### ABOUT THIS EXERCISE
Only a number is expected: how many lines in these records mention the word "that"?

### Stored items
::::::::

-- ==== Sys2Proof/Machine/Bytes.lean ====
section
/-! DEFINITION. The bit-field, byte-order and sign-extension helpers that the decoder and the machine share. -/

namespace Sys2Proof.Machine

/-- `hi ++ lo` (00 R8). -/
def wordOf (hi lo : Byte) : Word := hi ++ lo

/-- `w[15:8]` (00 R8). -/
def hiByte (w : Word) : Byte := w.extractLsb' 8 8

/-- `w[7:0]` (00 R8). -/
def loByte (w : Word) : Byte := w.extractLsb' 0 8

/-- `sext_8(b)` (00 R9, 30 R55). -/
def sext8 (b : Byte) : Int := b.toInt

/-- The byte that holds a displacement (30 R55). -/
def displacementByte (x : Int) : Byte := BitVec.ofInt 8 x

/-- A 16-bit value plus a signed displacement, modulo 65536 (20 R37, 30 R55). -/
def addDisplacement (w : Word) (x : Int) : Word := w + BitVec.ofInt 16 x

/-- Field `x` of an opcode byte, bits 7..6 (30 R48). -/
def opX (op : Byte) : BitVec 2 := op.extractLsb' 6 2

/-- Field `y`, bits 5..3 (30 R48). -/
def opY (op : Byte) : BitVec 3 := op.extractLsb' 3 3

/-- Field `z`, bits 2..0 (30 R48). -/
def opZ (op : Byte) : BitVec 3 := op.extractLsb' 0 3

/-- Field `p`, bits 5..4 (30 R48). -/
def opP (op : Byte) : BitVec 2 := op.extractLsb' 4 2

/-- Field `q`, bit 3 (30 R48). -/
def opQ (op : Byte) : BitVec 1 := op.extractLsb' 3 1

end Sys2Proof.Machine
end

::::::::

### TASK ANSWER
2